# 745 vs. 750 (Pics 1)



## gbelton (Aug 3, 2003)

Hello My Friends:

I hope you enjoy the comparison pics.


----------



## gbelton (Aug 3, 2003)

*745 vs. 750 (Pics 2)*

Hello My Friends:

Hope you enjoy...

-GMAN


----------



## gbelton (Aug 3, 2003)

*745 vs. 750 (Pics 3)*

Hello My Friends:

I hope you enjoy.

-GMAN


----------



## X5UK (Jan 9, 2005)

Great pics, but which pics are from the 740 and which are from the 750?

Have you used the idrive on the 5/6 series? How different is it to the 7?


----------



## kd2789mo (Jul 8, 2004)

X5UK said:


> Great pics, but which pics are from the 740 and which are from the 750?

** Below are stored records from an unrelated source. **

-- ==== Sys2Proof/Machine/Cells.lean ====
section
/-!
DEFINITION. The link layer of a pavilion (08 R210 to R224): the superframe on the line, the cell that it fills and sends, the cell
that it receives, damaged cells, credits across the pavilion, and the messages of a cell's short and long places.
-/
namespace Sys2Proof.Machine

/-- The instance code of a pavilion (09 R244). -/
def pavInst (p : Nat) : Nat := 5 * 8192 + p

/-- Whether tenant traffic is carried on a pavilion (R231): both chips are in LOCKED or GRAND, and the pavilion is in UP. -/
def State.tenantOk (s : State) (p : Nat) : Bool :=
  (s.pav p).st == .up && (s.mach.st == .locked || s.mach.st == .grand) &&
    (match (s.pav p).announce with | some a => a.state == 2 || a.state == 4 | none => false)

/-- Units of a receive buffer of a ZVP-1 pavilion (R218). -/
def linkSize (b : Nat) : Nat := if b < 2 then 4 else if b < 7 then 256 else if b < 9 then 8 else 0

/-! ## The superframe (R210, R211) -/

/-- Twenty-eight more bits of the keystream of x^31 + x^28 + 1: each is the exclusive OR of the bits 31 and 28 places before it. The
last 31 bits stand in the window, the oldest highest. -/
def keyStep (a : Nat × Nat) : Nat × Nat :=
  let c := (a.1 / 8) ^^^ (a.1 % 2 ^ 28)
  ((a.1 * 2 ^ 28 + c) % 2 ^ 31, a.2 * 2 ^ 28 + c)

/-- The keystream of a superframe, its first bit highest: the register holds ones at the first bit, and what it feeds back is the
stream (log entry 133). -/
def lineKey : BitVec 25600 := BitVec.ofNat 25600 (((List.range 915).foldl (fun a _ => keyStep a) (2 ^ 31 - 1, 0)).2 / 2 ^ 20)

/-- Codeword `j` of a superframe of scrambled bits: twenty data blocks, each behind its header bit 1, and the parity. -/
def codewordOf (x : BitVec 25600) (j : Nat) : BitVec 5440 :=
  let d : BitVec 5140 := BitVec.ofNat 5140
    ((List.range 20).foldl (fun a i => a * 2 ^ 257 + 2 ^ 256 + bitsAt x.toNat (25600 - 256 * (20 * j + i + 1)) 256) 0)
  d ++ Config.fecParity d

/-- The bits of each lane for a superframe: symbol i of a codeword goes to lane i mod 8. -/
def laneBits (x : BitVec 25600) : List (BitVec 3400) :=
  let cs := (List.range 5).map (codewordOf x)
  (List.range 8).map (fun lane => BitVec.ofNat 3400 (cs.foldl (fun a c =>
    (List.range 68).foldl (fun a k => a * 1024 + bitsAt c.toNat (5440 - 10 * (8 * k + lane + 1)) 10) a) 0))

/-- A cell goes to the line: with the cell of even number before it, it makes a superframe (log entry 133). -/
def State.lineOut (s : State) (p cellNo : Nat) (bits : BitVec 12800) : State :=
  if cellNo % 2 = 0 then s.onPav p (fun v => { v with txFirst := some bits })
  else match (s.pav p).txFirst with
    | some a => (s.onPav p (fun v => { v with txFirst := none })).emit (.superframe p (laneBits ((a ++ bits) ^^^ lineKey)))
    | none => s

/-- The bits of a received cell, no longer scrambled. -/
def Pavilion.plainCell (v : Pavilion) (c : Cell) : BitVec 12800 :=
  c.bits ^^^ (if v.rxSecond then lineKey.extractLsb' 0 12800 else lineKey.extractLsb' 12800 12800)

/-! ## Records (R214) -/

/-- Whether a unit travels with its tail word. -/
def hasTail (f : Flit) : Bool := f.last && !f.trunc

/-- The bits of a record and their number. -/
def packRecord (tag : Nat) (f : Flit) : Nat × Nat :=
  let v := tag % 256 * 2 ^ 552 + flagBits f * 2 ^ 548 + f.codes.toNat * 2 ^ 512 + f.payload.toNat
  if hasTail f then (v * 2 ^ 32 + f.tail.toNat, 592) else (v, 560)

/-- A record's tag: kind, tail present, hall link, slot. -/
def recordTag (kind link slot : Nat) (f : Flit) : Nat :=
  kind % 4 * 64 + (if hasTail f then 32 else 0) + link % 2 * 16 + slot % 16

/-- The body of a cell from its records: one after another, then zero bits. -/
def packBody (rs : List (Nat × Flit)) : BitVec 12544 :=
  let x := rs.foldl (fun (a : Nat × Nat) r =>
    let v := packRecord r.1 r.2
    (a.1 * 2 ^ v.2 + v.1, a.2 + v.2)) (0, 0)
  BitVec.ofNat 12544 (x.1 * 2 ^ (12544 - x.2))

/-- A record as received: its tag, its unit, and the first body bit behind it. -/
structure Rec where
  tag : Nat
  flit : Flit
  stop : Nat
deriving DecidableEq, Repr

/-- The bits from `off` on, `w` of them, of a body sent most significant bit first. -/
def bodyBits (b : BitVec 12544) (off w : Nat) : Nat := bitsAt b.toNat (12544 - off - w) w

/-- The records of a body: at most `n`, from bit `off`. -/
def unpackBody (b : BitVec 12544) : Nat → Nat → List Rec
  | 0, _ => []
  | n + 1, off =>
    if 12544 < off + 560 then []
    else
      let tag := bodyBits b off 8
      let fl := bodyBits b (off + 8) 4
      let tail := tag.testBit 5
      if tail ∧ 12544 < off + 592 then []
      else
        let f : Flit :=
          { payload := BitVec.ofNat 512 (bodyBits b (off + 48) 512), first := fl.testBit 3, last := fl.testBit 2, trunc := fl.testBit 1
            resend := fl.testBit 0, codes := BitVec.ofNat 36 (bodyBits b (off + 12) 36)
            tail := if tail then BitVec.ofNat 32 (bodyBits b (off + 560) 32) else 0 }
        let stop := off + (if tail then 592 else 560)
        { tag := tag, flit := f, stop := stop } :: unpackBody b n stop

/-- Whether a record's tag agrees with its unit (R214). -/
def Rec.wellFormed (r : Rec) : Bool :=
  (r.tag.testBit 5 == hasTail r.flit) && (r.tag / 64 == 0 || r.tag % 32 == 15)

/-! ## Filling a cell (R215) -/

/-- A cell being filled. -/
structure Filling where
  st : State
  recs : List (Nat × Flit)
  tails : Nat
  stop : Bool

/-- Whether one more unit fits (R214). -/
def Filling.fits (c : Filling) (f : Flit) : Bool :=
  c.recs.length < 22 && 560 * (c.recs.length + 1) + 32 * (c.tails + if hasTail f then 1 else 0) ≤ 12544

/-- Put a unit into a cell. -/
def Filling.put (c : Filling) (s : State) (tag : Nat) (f : Flit) : Filling :=
  { c with st := s, recs := c.recs ++ [(tag, f)], tails := c.tails + if hasTail f then 1 else 0 }

/-- The scheduled units of the cell in the order of the positions of its transmit entry; they are tenant units, and are lost
where no tenant traffic is carried. -/
def State.schedUnits (s : State) (p cellStart : Nat) : List CellUnit :=
  let row := cellStart / 16 % 512
  let e := s.word 0x183002 (pavInst p) row 0 + s.word 0x183002 (pavInst p) row 1 * 2 ^ 64
  (List.range (bitsAt e 123 5)).filterMap (fun i =>
    let c := bitsAt e (5 * i + 13) 5
    (s.pav p).sched.find? (fun x => x.link == c / 16 && x.slot == c % 16))

/-- Step 1 of R215. -/
def fillSched (c : Filling) (p cellStart : Nat) : Filling :=
  let us := if c.st.tenantOk p then c.st.schedUnits p cellStart else []
  let c := us.foldl (fun (c : Filling) x =>
    if c.stop then c
    else if c.fits x.flit then c.put (c.st.countUnit (.pavilion p) 2 x.flit (unpackHeader x.flit.payload) .sched) (recordTag 0 x.link x.slot x.flit) x.flit
    else { c with stop := true }) c
  { c with st := c.st.onPav p (fun v => { v with sched := [] }) }

/-- The packet whose unit a lane of the line carries next: the open one, else the one released first whose buffer has a credit
(R215). -/
def State.lineNext (s : State) (p : Nat) (lane : Lane) : Option Held :=
  let u := UnitId.pavilion p
  let o := s.outPort u 2
  let opened := match lane with | .normal => o.norm | .escape => o.esc | .resend => o.resend | .sched => none
  let sentOf (x : Held) : Option Nat := (x.outs.find? (fun c => c.port == 2)).map (·.sent)
  let ready (x : Held) : Bool := match sentOf x with
    | some k => decide (k < x.units.length) && decide (0 < (s.pav p).credit (s.peerBuffer p lane x.hdr))
    | none => false
  match opened with
  | some id => (s.node u).held.find? (fun x => x.id == id && ready x)
  | none =>
    ((s.node u).held.filter (fun x => x.lane == lane && sentOf x == some 0 && ready x &&
        (x.hdr.part.toNat == 1023 || s.tenantOk p))).foldl (fun (b : Option Held) x => match b with
      | none => some x
      | some y => if x.rel < y.rel then some x else some y) none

Nice pics, Gb, but other than this one








they all appear to be of the 745??



X5UK said:


> Have you used the idrive on the 5/6 series? How different is it to the 7?

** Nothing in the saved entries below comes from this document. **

/-- A suppression slot's timer expires: its count goes out in one message of at most 63 while the outbox has room, and a slot
with nothing left to report is IDLE (R294, R295). -/
def expireSlot (f : FaultSource) (k now interval : Nat) : FaultSource :=
  let x := f.slots.get {} k
  if 0 < x.count then
    let n := min x.count 63
    if f.outbox.length < 8 then
      { f with outbox := f.outbox ++ [withRepeat x.latest n], slots := f.slots.put k { x with count := x.count - n, timer := now + interval } }
    else { f with slots := f.slots.put k { x with timer := now + interval } }
  else if x.waiting.isSome then { f with slots := f.slots.put k { x with timer := now + interval } }
  else { f with slots := f.slots.del k }

/-- REPEAT_TIMER_EXPIRY. -/
def execRepeatTimerExpiry (u : UnitId) (slot : Nat) (s : State) : Host.Outcome State Fault Refusal :=
  upWhen s (fun s => s.slotDue u slot) (fun s =>
    s.onSrc u (fun f => expireSlot f slot (s.sourceTime u) (s.val 0x300201)))

/-- The keeper that sends a unit's messages on its behalf: the sector keeper, or K0 for a hall or a pavilion (R296). -/
def rescuer : UnitId → Nat
  | .landing l => 2052 + l / 256
  | .stair n => 2052 + n / 16
  | .gallery g => 2052 + g
  | _ => 2051

/-- OUTBOX_RESCUE (R296): the links towards every hall have been down for 2,000 slots, and the keeper sends the unit's messages,
the oldest first. -/
def State.rescueOutbox (s : State) (u : UnitId) : State :=
  let f := s.src u
  let held := f.slots.filterMap (fun x => x.2.waiting)
  let k := rescuer u
  let s := s.onSrc u (fun f => { f with
    outbox := [], slots := f.slots.map (fun (x : Nat × Slot) => (x.1, { x.2 with waiting := none })) })
  (f.outbox ++ held).foldl (fun s m =>
    s.queueTx k .fresh (s.ownHeader 0x32 4 1023 (s.addrOf k) (s.addrOf 2050) 0 (m.setWidth 256)) [] 64) s

/-- OUTBOX_RESCUE. -/
def execOutboxRescue (u : UnitId) (s : State) : Host.Outcome State Fault Refusal :=
  upWhen s (fun s => s.hallsCut u && decide ((s.node u).joinedAt + 2000 ≤ s.time) && !(s.src u).outbox.isEmpty) (fun s => s.rescueOutbox u)

/-! ## The gatehouse (R297 to R299) -/

/-- The latest fabric time no later than `now` with some low 32 bits (R297 step 2). -/
def extendTime (now low : Nat) : Nat := now - (now + 2 ^ 32 - low) % 2 ^ 32

/-- The key of a source and a kind. -/
def sourceKey (level inst kind : Nat) : Nat := (level * 4096 + inst) * 1024 + kind

/-- Whether a message fails the check of R297: a reserved class or level, or a kind not listed for its level. -/
def badFault (m : BitVec 128) : Bool :=
  fmClass m == 3 || fmLevel m == 7 || !(match findKind (fmKind m) with
    | some f => f.levels.contains (fmLevel m) && f.code != 0x0E0 && f.code != 0x0E1
    | none => false)

/-- Write an entry into the record FIFO, with its trace record (R298; 13 R339). -/
def State.fifoPut (s : State) (m : BitVec 128) (time part : Nat) : State :=
  let n := s.gate.recNo
  let s := { s with gate := { s.gate with fifo := s.gate.fifo ++ [fifoEntry m time n.toNat], recNo := n + 1 } }
  s.trace (.special 2050) 4 part time (m.toNat * 2 ^ 24 + n.toNat * 2 ^ 8)

/-- Admission limit of a class (R298). -/
def fifoLimit (cls : Nat) : Nat := if cls = 0 then 448 else if cls = 1 then 504 else 512

/-- Count a record that the FIFO does not take in (R298). -/
def State.fifoDrop (s : State) (cls time : Nat) : State :=
  let d : Drops := match s.gate.drops with
    | some d => { d with count := d.count + 1, cls := max d.cls cls, last := time }
    | none => { count := 1, cls := cls, first := time, last := time }
  { s with gate := { s.gate with drops := some d, dropped := (s.gate.dropped + 1) % 2 ^ 64 } }

/-- The drop marker of pending drops (R298). -/
def dropMarker (d : Drops) : BitVec 128 :=
  faultMessage 6 0 0 0x0E0 d.cls 1023 d.first (min d.count 65535 * 2 ^ 31 + d.last % 2 ^ 31) 0

/-- Latch the first-fault and first-fatal records (R299). A record number that no FIFO entry has is free (log entry 4). -/
def State.latchFirst (s : State) (m : BitVec 128) (cls time : Nat) (recNo : Option Nat) : State :=
  if cls = 0 ∨ (s.gate.first ≠ 0 ∧ (cls ≠ 2 ∨ s.gate.fatal ≠ 0)) then s
  else
    let r := match recNo with
      | some n => (n, s)
      | none => let x := s.fresh 16; (x.1.toNat, x.2)
    let e := fifoEntry m time r.1
    { r.2 with gate := { r.2.gate with
        first := if r.2.gate.first = 0 then e else r.2.gate.first
        fatal := if cls = 2 ∧ r.2.gate.fatal = 0 then e else r.2.gate.fatal } }

/-! ## The reaction queue (R301) -/

/-- Hand a reaction to the queue: merged, queued in order of class, or, where the queue is full, its partition is stopped and
ended at once. -/
def State.queueReaction (s : State) (kind part : Nat) (fatal : Bool) (ctx : Nat) : State :=
  let r : Reaction := { kind := kind, part := part, fatal := fatal, ctx := BitVec.ofNat 48 ctx, step := 0, inst := bitsAt ctx 35 12 }
  let x := s.react
  let same (y : Reaction) : Bool := y.kind == kind && y.part == part && !y.fatal
  if x.st = 3 then s
  else if fatal then
    let fs := x.queue.filter (·.fatal)
    { s with react := { x with queue := fs ++ [r] ++ x.queue.filter (fun y => !y.fatal), st := max x.st 1 } }
  else if x.queue.any same || x.suspended.any same || (match x.running with | some y => same y | none => false) then
    { s with react := { x with merged := x.merged + 1 } }
  else if 64 ≤ x.queue.length then
    { s with react := { x with overflow := x.overflow + 1 } }.beginEnding part
  else { s with react := { x with queue := x.queue ++ [r], st := 1 } }

/-- FAULT_MSG at the gatehouse (R297). -/
def State.faultMsg (s : State) (m : BitVec 128) : State :=
  let now := s.time
  let bad := badFault m
  let level := if bad then 6 else fmLevel m
  let inst := if bad then 0 else fmInst m
  let kind := if bad then 0x0E1 else fmKind m
  let cls := if bad then 1 else fmClass m
  let part := if bad then 1023 else fmPart m
  let time := if bad then now else extendTime now (fmTime m)
  let key := sourceKey level inst kind
  let first := bad || fmRepeat m == 0
  let g := s.gate
  let g := { g with summary := g.summary.modify 0 key (fun c => c + (if first then 1 else fmRepeat m)) }
  let g := if s.val 0x300301 ≤ cls ∧ !g.flags.contains key then { g with flags := g.flags ++ [key] } else g
  let s := { s with gate := g }
  let s :=
    if first then
      let n := s.gate.recNo.toNat
      let fits := decide (s.gate.fifo.length < fifoLimit cls)
      let s := if fits then s.fifoPut m time part else s.fifoDrop cls time
      let s := s.latchFirst m cls time (if fits then some n else none)
      if s.val 0x300302 ≤ cls then s.post 0x0001 (if part < 512 then some part else none) m.toNat else s
    else s
  match findKind kind with
  | some f => if f.k0 then s.queueReaction kind part (cls == 2) (fmCtx m) else s
  | none => s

The iDrive in the 5/6 is very much different than that of the 7. As soon as the temp drops to under 100 in my garage, I'll take some pics and send them to you


----------



## X5UK (Jan 9, 2005)

Thanks, does the 7 idrive have more more features that than the E60?

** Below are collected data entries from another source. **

/-- K0 takes one command of a ring set (12 R324). -/
def State.takeCommand (s : State) (i : Nat) : State :=
  let d := s.ring i 0
  let k := s.consumer i 0
  let bs := sramRead s.lodge.sram (d.1 + k % 2 ^ d.2 * 64) 64
  let s := s.sramSet (64 * i) (bytesOf 4 ((k + 1) % 2 ^ 32))
  let more : Bool := s.producer i 0 != s.consumer i 0
  let s := { s with lodge := { s.lodge with
    turn := (i + 1) % 32, busy := s.lodge.busy ++ [i]
    bells := if more then s.lodge.bells else s.lodge.bells.filter (fun b => b != i) } }
  let hdr := ofBytes (bs.take 4)
  let op := bitsAt hdr 28 4; let n := hdr % 256
  let arr := ofBytes ((bs.drop 4).take 4)
  let bad : Bool := 8 ≤ op || op == 0 || (hasEntries op && (if arr = 0 then decide (3 < n) else arr % 16 != 0 || decide (0x200000 < arr + 16 * n)))
  if bad then s.respond (.ring i arr) (.host i) (msgHeader op (BitVec.ofNat 8 (bitsAt hdr 20 8)) (bitsAt hdr 12 8) 5 0) [] 0
  else
    let es := if hasEntries op then (if arr = 0 then entriesOf n (bs.drop 16) else entriesOf n (sramRead s.lodge.sram arr (16 * n))) else []
    s.serveMessage (.ring i (if hasEntries op then arr else 0)) (.host i) 0 hdr es (BitVec.ofNat 256 (ofBytes ((bs.drop 16).take 32)))

/-- RING_COMMAND: the sets in rotation; none is taken while the keepers change over (12 R320). -/
def execRingCommand (s : State) : Host.Outcome State Fault Refusal :=
  dictUp s (fun s => match (if s.fw.changing.isSome then [] else s.readySets) with
    | [] => s
    | i :: _ => s.takeCommand i)

/-- Words of a lodge message by its operation (12 R330); none for one that no message has. -/
def messageWords (op n : Nat) : Option Nat :=
  match op with
  | 1 | 2 | 3 => if 1 ≤ n ∧ n ≤ 3 then some (1 + 4 * n) else none
  | 4 => if n = 0 then some 9 else none
  | 6 => if n = 0 then some 2 else none
  | 5 | 7 => if n = 0 then some 1 else none
  | _ => none

/-- Words of its response. -/
def answerWords (op n : Nat) : Nat := match op with | 1 | 2 | 3 => 1 + 4 * n | 4 => 9 | _ => 1

/-- K0 takes the message at the head of a channel's inbound queue (12 R330): when all its words are there and its whole response
fits; one of several senders, or malformed, empties the queue. -/
def State.takeMessage (s : State) (ch : Nat) : State :=
  let q := (s.chan ch).inq
  match q with
  | [] => s
  | (w, ident) :: _ =>
    let hdr := w.toNat
    let op := bitsAt hdr 28 4; let n := hdr % 256
    let flush (s : State) : State :=
      { s.onChan ch (fun c => { c with inq := [], ackOwner := 0x0010 }) with
        lodge := { (s.onChan ch (fun c => { c with inq := [], ackOwner := 0x0010 })).lodge with mail := s.lodge.mail.filter (fun m => m != ch) } }
    match messageWords op n with
    | none => flush s
    | some len =>
      let ws := q.take len
      if ws.any (fun x => x.2 != ident) then flush s
      else if ws.length < len ∨ 16 < (s.chan ch).outq.length + answerWords op n then s
      else
        let rest := q.drop len
        let s := s.onChan ch (fun c => { c with inq := rest, ackOwner := 0x0001 })
        let s := { s with lodge := { s.lodge with
          busy := s.lodge.busy ++ [32 + ch]
          mail := if rest.isEmpty then s.lodge.mail.filter (fun m => m != ch) else s.lodge.mail } }
        let body := (ws.drop 1).flatMap (fun x => bytesOf 4 x.1.toNat)
        s.serveMessage (.chan ch) (.lodge ch) ident hdr (if hasEntries op then entriesOf n body else [])
          (BitVec.ofNat 256 (ofBytes (body.take 32)))

/-- LODGE_MESSAGE. -/
def execLodgeMessage (ch : Nat) (s : State) : Host.Outcome State Fault Refusal :=
  dictUp s (fun s =>
    if s.fw.changing.isSome ∨ !s.chanOn ch ∨ s.chanPlain ch ∨ !s.lodge.mail.contains ch ∨ s.lodge.busy.contains (32 + ch) then s
    else s.takeMessage ch)

/-! ## SERVICE_REQ and SERVICE_RESP (R239; 12 R328) -/

/-- The path of a SERVICE_REQ that reaches a keeper: the host landing of this chip bears ring set 0's rights, the other
endpoints that send one are keepers (log entry 34). -/
def State.servicePath (s : State) (src : BitVec 24) : Path :=
  if chipOf src ≠ s.chipNo then .remote (chipOf src)
  else if localOf src = 2048 then .host 0 else .keeper

/-- A SERVICE_REQ at a keeper. -/
def State.serviceKeeper (s : State) (ep : Nat) (p : Packet) : State :=
  let h := p.hdr
  let hdr := h.aux.toNat
  let op := bitsAt hdr 28 4; let n := hdr % 256
  let path := s.servicePath h.src
  let c : Carrier := .fabric ep h
  let refuse (status : Nat) : State := s.respond c path (msgHeader op (BitVec.ofNat 8 (bitsAt hdr 20 8)) (bitsAt hdr 12 8) status 0) [] 0
  let bytes := if n ≤ 2 then bytesOf 32 h.inl.toNat else p.data.flatMap payloadBytes
  if hasEntries op && h.length.toNat != (if n ≤ 2 then 0 else (n + 3) / 4) then refuse 5
  else if ep ≠ 2051 ∧ path ≠ .keeper then refuse 3
  else s.serveMessage c path 0 hdr (if hasEntries op then entriesOf n bytes else []) h.inl

/-- The answer to a lodge operation. -/
def State.lodgeAnswer (s : State) (h : Header) (hdr : BitVec 32) (inl : BitVec 256) (data : List Payload) : State :=
  s.makeFrom (.special 2049) { answerHeader 0x31 4 h (s.addrOf 2049) hdr inl with length := BitVec.ofNat 7 data.length } data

p.s. when is the temp going to drop under 100 in your garage? :thumbup:


----------



## kd2789mo (Jul 8, 2004)

X5UK said:


> Thanks, does the 7 idrive have more more features that than the E60?


some...mostly, the navigation (thru iDrive, not NAV) is improved, and a few more user programmable features....being able to assign more options to the diamond and star buttons, things like that.
The main menu only has the four selections...Navigation/east, Entertainment/south, Comfort/west, and Phone/north. The four diagonal secondary selections on the E65/66 iDrive, are now located on the E60 in a secondary main menu called the iMenu, along with additional user settings for vehicle, display (iDrvie and HUD), entertainment, key memory, etc.), which is accessed by pressing down on the controller once, from the main menu.
Probably the best feature is the much improved integration of voice commands with many more of the iDrive selections.



X5UK said:


> p.s. when is the temp going to drop under 100 in your garage? :thumbup:


As soon as the outside temp drops...today it was 105 outside, and 122 in the garage....Ugh! :rofl:


----------



## gbelton (Aug 3, 2003)

*I thought About it Later...*



X5UK said:


> Great pics, but which pics are from the 740 and which are from the 750?
> 
> Have you used the idrive on the 5/6 series? How different is it to the 7?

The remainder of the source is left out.